FoCM

FoCM 2014 conference


Plenary talk

December 12, 9:00 ~ 9:55

The L-functions and modular forms database project

John Cremona

University of Warwick, UK   -   j.e.cremona@warwick.ac.uk

The simplest and most famous L-function is the Riemann Zeta function. L-functions are ubiquitous in number theory, and have applications to mathematical physics and cryptography. Two of the seven Clay Mathematics Million Dollar Millennium Problems deal with their properties: the Riemann Hypothesis and the Birch and Swinnerton-Dyer Conjecture. They arise from and encode information about a number of mathematical objects, and also provide links between them: for example, Wiles' celebrated proof of Fermat's Last Theorem centred on proving that L-functions associated with certain elliptic curves were also associated with other objects called modular forms.

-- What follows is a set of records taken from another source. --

-- ==== Sys2Proof/Syntax.lean ====
section
/-! DEFINITION. The commands of the block: one constructor per row of spec/opcode_table.json, with the row's operands. -/

namespace Sys2Proof
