/-- The panel right after a reset, for the non-volatile state that the reset keeps (R396). -/
def State.resetWith (nv : NonVol) : State :=
  { pending := [], tclk := 0, free := 0, nv := nv,
    pins := { panelResetN := true, rimGood := true, thermtrip := false },
    map := { rowShape := [], coreMask := [], darkRows := [], deadLanes := nv.deadLanes, gen := 0, waiting := [], published := false },
    boot := { status := 0, started := 0, soakDone := 0, soaking := false, running := true, recovery := false, recAddr := 0,
              recCtrl := 0, mapLost := false, resetAt := none, found := [], spFound := [] },
    cores := [], setts := [], sumps := [], gals := [], flight := [], mesh := [], ledger := .reset,
    sched := { queue := [], picked := none, chosen := none, lastOut := 0, chains := [], launches := 0, held := false },
    ctxs := [], dir := [],
    fill := { queue := [], running := none, lastSrc := false, lastHandle := 0, rowsDone := 0, ready := 0, bytes := 0, fills := 0,
              failed := 0, standalone := 0 },
    drain := { reg := 0x3E8, rpt := 0, heldAt := 0, empty := 0, steps := 0, cmds := [], kept := [] },
    timeSvc := { ctrl := 0, stepVal := 0, stepping := false },
    power := { panel := panelReset0 nv.part, meadow := [], feed := [], requests := [], phase := [], turnOff := [], jobs := [],
               shortAt := [], planeMv := [], feedSum := [], highAt := [], lastEst := [], lastCur := [], safeCa := [],
               tests := [], draining := false },
    thermal := { coolant := 0, cfg := 0x141E0190, status := 0, lowRun := 0, badRun := 0, outlets := [], slowAt := none,
                 goodAt := none, flowEvAt := none, lostAt := 0, ratedAt := none },
    fw := { state := 0, version := 0, svn := 0, act := 0, newImage := [], cmd := none, actTime := 0, tries := 0, tAct := none,
            running := nv.image, restarting := false,
            sites := [], repaired := false, startAt := 0 },
    sec := { level := if nv.lifecycle = 0 then 2 else 0, fullSince := false, slotsOk := nv.fleetUsed &&& ~~~nv.fleetRevoked,
             authCtrl := 0, nonce := 0, nonceAt := 0, arg := 0, sig := 0, tap := 0, aperture := 0 },
    span := { reg := 0, hbCfg := 0x00640003, stat := 0, routes := [], peers := [], record := { spanId := 0, index := 0, lead := false },
              waiting := none, roster := [], rosterJobs := [], hbCount := 0, hbSeen := [], hbAt := [], timeAt := 0, jobs := [],
              panelEpoch := { epoch := 0, fenced := false }, copies := [], handoffs := [], due := [], nextId := 0, inbound := [], out := [], hops := [], leads := [], joined := false },
    host := { fns := [], qps := [], inProg := [], toDo := [], reqs := [], out := [], mctp := [], eid := none, recLog := [], recEpoch := 0,
              memCopies := [], flushes := [], aborts := [], nextReq := 0 },
    alert := 0x01FF0000, access := { status := 0, data := [] } }

/-- The panel right after its first reset. -/
def State.reset : State := State.resetWith NonVol.shipped

end Sys2Proof.Machine
end

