-- ==== Sys2Proof/Machine/Thermal.lean ====
section
/-! DEFINITION. Coolant, sensors, the guard, the thermal manager and the hardware trip (R382 to R394). Temperatures of sensors are signed, in
1/16 °C; those of the coolant in 0.01 °C. -/

namespace Sys2Proof.Machine

/-! ### Coolant (R383, R390, R391, R393) -/

/-- The rated flow in mL/min. -/
def Thermal.rated (x : Thermal) : Nat := fld x.cfg 15 0 * 100

/-- A flow below STOP_PCT of the rated flow (R391). -/
def Thermal.stopFlow (x : Thermal) (flow : Nat) : Bool := flow * 100 < fld x.cfg 31 24 * x.rated

/-- Whether flow and inlet are within the rating (R382). -/
def Thermal.good (x : Thermal) (flow inlet : BitVec 16) : Bool := x.rated ≤ flow.toNat && inlet.toInt ≤ 3500

/-- When a condition began, brought up to date. -/
def sinceWhen (holds : Bool) (old : Option Nat) (now : Nat) : Option Nat := if holds then some (old.getD now) else none

/-- Whether the outlet has risen by more than RISE over any reading of the last 100 ms (R391). -/
def Thermal.rises (x : Thermal) (outlet : BitVec 16) : Bool :=
  x.outlets.any fun o => ((fld x.cfg 23 16 * 10 : Nat) : Int) < outlet.toInt - o.toInt

/-- A good read of inlet, outlet and flow (R383); FLOW_LOW clears after 10 s within the rating (R390). -/
def Thermal.read (x : Thermal) (inlet outlet flow : BitVec 16) (now : Nat) : Thermal :=
  let good := x.good flow inlet
  let goodAt := sinceWhen good x.goodAt now
  let clear := goodAt.any fun a => decide (a + 10000000000 ≤ now)
  { x with coolant := BitVec.ofNat 64 (flow.toNat * 2 ^ 48 + inlet.toNat * 2 ^ 32 + outlet.toNat * 2 ^ 16 + fld x.coolant 7 0),
           lowRun := if x.stopFlow flow.toNat then x.lowRun + 1 else 0, badRun := 0, outlets := (x.outlets ++ [outlet]).reverse.take 10 |>.reverse,
           slowAt := sinceWhen (!good) x.slowAt now, goodAt := goodAt, ratedAt := sinceWhen (decide (x.rated ≤ flow.toNat)) x.ratedAt now,
           status := if clear then setBit x.status 61 false else x.status }

/-- The on-commands that wait complete with NOT_PERMITTED, and their meadows stay dark (R393, R394). -/
def State.refuseWaiting (s : State) : State :=
  let cs := (s.power.requests.filterMap InrushReq.cmd).dedup
  let gone := s.power.requests.filter fun r => r.cmd.isSome
  let t := { s with power := { s.power with requests := s.power.requests.filter (fun r => r.cmd.isNone),
                                            jobs := s.power.jobs.filter fun j => !cs.contains j.cmd } }
  (gone.foldl (fun t r => if t.meadowState r.meadow = 1 then t.setMeadow r.meadow 0 else t) t).completeAll cs 5

/-- THERM = FLOOR at every sett that runs (R391). -/
def State.floorAll (s : State) : State :=
  (List.range 272).foldl (fun t i => if (t.sett i).clk.live then t.modSett i fun x => x.setTherm 8 else t) s

/-- The context of the pass that is launching or running. -/
def State.passCtx (s : State) : Option Nat :=
  if s.ledger.state = .launching ∨ s.ledger.state = .running then s.ledger.pass.map fun q => q.ctx.toNat else none

/-- COOLING_LOST is raised to the ledger and posted (R44, R335). -/
def State.coolingLost (s : State) : State :=
  let ctx := s.passCtx
  let e := event 0x87 0 s.g0Time.toNat
  let t := if s.ledger.state = .idle then s else s.recordAbort abCooling []
  (t.panelEvent e).ctxEvents (fun n => ctx == some n) e

/-- A coolant stop is declared (R391, R393). -/
def State.coolantStop (s : State) : State :=
  if bit s.thermal.status 62 then s
  else
    let x := { s.thermal with status := setBit s.thermal.status 62 true, lostAt := s.tclk }
    ((({ s with thermal := x }).alertBit 1).floorAll).coolingLost.refuseWaiting

/-- COOLANT_READ (R383, R391): inlet, outlet and flow, or a read that fails. -/
def execCoolantRead (r : Option (BitVec 16 × BitVec 16 × BitVec 16)) (dt : Nat) (s : State) : Host.Outcome State Fault Refusal :=
  let t := (s.pass dt).edge 0 598
  .next (match r with
    | some (inlet, outlet, flow) =>
      let stop := t.thermal.rises outlet
      let u := { t with thermal := t.thermal.read inlet outlet flow t.tclk }
      if stop || 6 ≤ u.thermal.lowRun then u.coolantStop else u
    | none =>
      let x := t.thermal
      let y := { x with coolant := satFld x.coolant 7 0 1, badRun := x.badRun + 1, lowRun := 0, outlets := x.outlets.drop 1 }
      if y.badRun = 5 then
        let z := { y with coolant := setBit y.coolant 15 true, ratedAt := none, goodAt := none }
        (({ t with thermal := z }).alertBit 3).panelEvent (event 0x86 0xFFFFFFFF 0)
      else { t with thermal := y })

/-- The FLOW_LOW event of the present readings (R390, R335). -/
def Thermal.flowEvent (x : Thermal) : EventRec :=
  event 0x86 (fld x.coolant 63 48) (wrapN 64 (sgn 16 (fld x.coolant 47 32) * 10))

/-- FLOW_LOW (R390): the condition has held for 1 s; the event repeats at most once every 10 s. -/
def execFlowLow (dt : Nat) (s : State) : Host.Outcome State Fault Refusal :=
  let t := s.pass dt
  let due := t.thermal.slowAt.any fun a => decide (a + 1000000000 ≤ t.tclk)
  let post := match t.thermal.flowEvAt with
    | some a => !bit t.thermal.status 61 || a + 10000000000 ≤ t.tclk
    | none => true
  .next (if !due then t else
    let u := ({ t with thermal := { t.thermal with status := setBit t.thermal.status 61 true,
                                                   flowEvAt := if post then some t.tclk else t.thermal.flowEvAt } }).alertBit 2
    if post then u.panelEvent u.thermal.flowEvent else u)

/-- COOL_LOST_CLEAR (R393): after 1 s at rated flow. -/
def execCoolLostClear (dt : Nat) (s : State) : Host.Outcome State Fault Refusal :=
  let t := s.pass dt
  let due := t.thermal.ratedAt.any fun a => decide (a + 1000000000 ≤ t.tclk)
  .next (if due then { t with thermal := { t.thermal with status := setBit t.thermal.status 62 false, lowRun := 0 } } else t)

/-! ### Sensors and the guard (R384, R385, R389) -/

/-- SETT_TEMP_k. -/
def Sett.temp (x : Sett) (k : Nat) : BitVec 32 := Tab.get 0 x.temps k

/-- A reading of a sensor as a number. -/
def Sett.reading (x : Sett) (k : Nat) : Int := sgn 16 (fld (x.temp k) 15 0)

/-- The sensors that are valid and not suspect (R385). -/
def Sett.governing (x : Sett) : List Nat := (List.range 16).filter fun k => bit (x.temp k) 31 && !bit (x.temp k) 30

/-- The hot spot: the highest governing reading, if there is one (R385). -/
def Sett.hotSpot (x : Sett) : Option Int :=
  match x.governing with
  | [] => none
  | k :: ks => some (ks.foldl (fun a j => max a (x.reading j)) (x.reading k))

/-- SETT_THERM_STATUS.SUSPECT and HOTSPOT brought up to date; without a governing sensor the hot spot takes the value `open`. -/
def Sett.retherm (x : Sett) (unknown : BitVec 16) : Sett :=
  let bad := (List.range 16).filter fun k => !bit (x.temp k) 31 || bit (x.temp k) 30
  let hot := match x.hotSpot with
    | some h => wrapN 16 h
    | none => unknown.toNat
  { x with therm := setFld (setFld x.therm 31 16 (maskOf bad)) 47 32 hot }

/-- A sample of sensor k enters the registers (R384). -/
def Sett.sample (x : Sett) (k : Nat) (temp : BitVec 16) : Sett :=
  let ok := decide (-640 ≤ temp.toInt) && decide (temp.toInt ≤ 2400)
  { x with temps := Tab.set 0 x.temps k (setBit (setFld (x.temp k) 15 0 temp.toNat) 31 ok) }

/-- How long the readings of a pair have differed by more than 6 °C (R385). -/
def Sett.comparePair (x : Sett) (p now : Nat) : Sett :=
  let both := x.governing.contains (2 * p) && x.governing.contains (2 * p + 1)
  let d := x.reading (2 * p) - x.reading (2 * p + 1)
  if both && (decide (96 < d) || decide (d < -96)) then
    (if Tab.get 0 x.disagree p = 0 then { x with disagree := Tab.set 0 x.disagree p (now + 1) } else x)
  else { x with disagree := Tab.set 0 x.disagree p 0 }

/-- The guard (R389): at 108 °C THERM goes to FLOOR; the time since every governing sensor reads below 100 °C is kept. -/
def Sett.guard (x : Sett) (now : Nat) : Sett :=
  let hot := x.governing.any fun k => decide (1728 ≤ x.reading k)
  let cool := x.governing.all fun k => decide (x.reading k < 1600)
  let y := if hot && !x.guardOn then ({ x with guardOn := true, therm := satFld x.therm 15 8 1 } : Sett) else x
  let y := if hot then y.setTherm 8 else y
  { y with coolAt := sinceWhen (y.guardOn && cool) y.coolAt now }

/-- Whether a sett has power for its uncore. -/
def Sett.powered (x : Sett) : Bool := fld x.pwrStat 23 20 ≠ 0

/-- SENSOR_SAMPLE (R384, R385, R389). -/
def execSensorSample (site : Site) (k : Fin 16) (temp : BitVec 16) (s : State) : Host.Outcome State Fault Refusal :=
  .next (if (s.sett site.val).powered then
    let x := ((s.sett site.val).sample k.val temp).comparePair (k.val / 2) s.tclk
    let (v, t) := if x.hotSpot.isSome then ((0 : BitVec 256), s) else s.fresh
    t.setSett site.val ((x.retherm (v.setWidth 16)).guard s.tclk)
    else s)

/-- GUARD_RELEASE (R389). -/
def execGuardRelease (site : Site) (dt : Nat) (s : State) : Host.Outcome State Fault Refusal :=
  let t := s.pass dt
  .next (t.modSett site.val fun x =>
    match x.guardOn, x.coolAt with
    | true, some a => if a + 1000000 ≤ t.tclk then { x with guardOn := false, coolAt := none } else x
    | _, _ => x)

/-- The sensor of a pair that is further from the estimate; the cooler one on a tie (R385). -/
def Sett.farther (x : Sett) (p : Nat) (estimate : Int) : Nat :=
  let a := x.reading (2 * p)
  let b := x.reading (2 * p + 1)
  let da := max (a - estimate) (estimate - a)
  let db := max (b - estimate) (estimate - b)
  if db < da then 2 * p else if da < db then 2 * p + 1 else if a ≤ b then 2 * p else 2 * p + 1

/-- SENSOR_DISAGREE (R385): the readings of a pair have differed for more than 100 ms. -/
def execSensorDisagree (site : Site) (pair : Fin 8) (estimate : BitVec 16) (s : State) : Host.Outcome State Fault Refusal :=
  let x := s.sett site.val
  let since := Tab.get 0 x.disagree pair.val
  .next (if since = 0 ∨ s.tclk + 1 ≤ since + 100000000 then s else
    let k := x.farther pair.val estimate.toInt
    let y := { x with temps := Tab.mod 0 x.temps k fun v => setBit v 30 true, disagree := Tab.set 0 x.disagree pair.val 0 }
    let t := s.setSett site.val (y.retherm 0)
    let t := { t with thermal := { t.thermal with status := satFld t.thermal.status 39 32 1 } }
    (t.alertBit 6).panelEvent (event 0x85 site.val k))

/-! ### The manager's tick (R386, R387, R392) -/

/-- THERM after a tick: down at once, up by one step; FLOOR under the guard and during a coolant stop (R387, R389, R391). -/
def Sett.tick (x : Sett) (lost : Bool) (f : Forecast) : Sett :=
  let y := { x with therm := setFld x.therm 63 48 f.temp.toNat }
  let cur := fld x.clk.aclk 46 40
  if lost || x.guardOn then y.setTherm 8
  else if f.maxStep.toNat < cur then y.setTherm f.maxStep.toNat
  else y.setTherm (min (cur + 1) f.maxStep.toNat)

/-- The site whose hot spot is the hottest, with its temperature. -/
def State.hottest (s : State) : Option (Nat × Int) :=
  ((List.range 272).filterMap fun i => if (s.sett i).powered then (s.sett i).hotSpot.map fun h => (i, h) else none).foldl
    (fun a e => match a with
      | none => some e
      | some b => if b.2 < e.2 then some e else some b) none

/-- HOT_SITE and HOT_TEMP brought up to date. -/
def State.noteHottest (s : State) : State :=
  match s.hottest with
  | some (i, h) => { s with thermal := { s.thermal with status := setFld (setFld s.thermal.status 31 23 i) 15 0 (wrapN 16 h) } }
  | none => s

/-- The lit meadows of the next bench to darken, from the centre outward (R392). -/
def State.nextDark (s : State) : List Nat :=
  (([[3, 4], [2, 5], [1, 6], [0, 7]].map fun b => b.filter fun m => s.meadowState m = 3 && !s.power.turnOff.contains m).find?
    fun b => !b.isEmpty).getD []

/-- One bench is darkened: by the planned sequence with the ledger IDLE, else by its e-fuses from 1 ms after the declaration (R392). -/
def State.darken (s : State) : State :=
  if s.ledger.state = .idle then s.nextDark.foldl State.planOff s
  else if s.thermal.lostAt + 1000000 ≤ s.tclk then s.nextDark.foldl (fun t m => t.tripMeadow m 6) s
  else s

/-- THERMAL_TICK (R386, R387, R392): the forecasts of the live setts. -/
def execThermalTick (fc : List Forecast) (dt : Nat) (s : State) : Host.Outcome State Fault Refusal :=
  let t := s.pass dt
  let lost := bit t.thermal.status 62
  let u := (fc.foldl (fun t f => if (t.sett f.site.val).powered then t.modSett f.site.val (fun x => x.tick lost f) else t) t).noteHottest
  .next (if lost && fc.any Forecast.crosses then u.darken else u)

/-! ### The hardware trip (R394) -/

/-- THERMTRIP (R394): the first comparator is recorded, and every meadow's e-fuses open. -/
def execThermtrip (hbm : Bool) (source : BitVec 9) (s : State) : Host.Outcome State Fault Refusal :=
  .next (if bit s.thermal.status 63 ∨ ¬ s.pins.rimGood then s else
    let st := setFld (setBit (setBit s.thermal.status 63 true) 60 hbm) 59 51 source.toNat
    let t := { s with thermal := { s.thermal with status := st }, pins := { s.pins with thermtrip := true } }
    ((List.range 8).foldl (fun t m => t.tripMeadow m 6) ((t.alertBit 0).edge 0 597)).refuseWaiting)

end Sys2Proof.Machine
end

At least a dozen different mathematical objects are connected in various ways to L-functions. The study of those objects is highly specialized, and most mathematicians have only a vague idea of the objects outside their specialty and how everything is related. Helping mathematicians to understand these connections was the motivation for the L-functions and Modular Forms Database (LMFDB) project, which started at AIM in 2007 and has been supported by major grants from the NSF and (currently) the UK EPSRC. Its mission is to chart the landscape of L-functions and modular forms in a systematic and concrete fashion. This involves developing their theory, creating and improving algorithms for computing and classifying them, and hence discovering new properties of these functions, and testing fundamental conjectures.

In the lecture I will explain and demonstrate how we organise our large collection of data and display it, together with the interrelations between linked objects, through our website [www.lmfdb.org]. I will also show how this has been built via a world-wide collaborative open source project which we hope may become a model for others.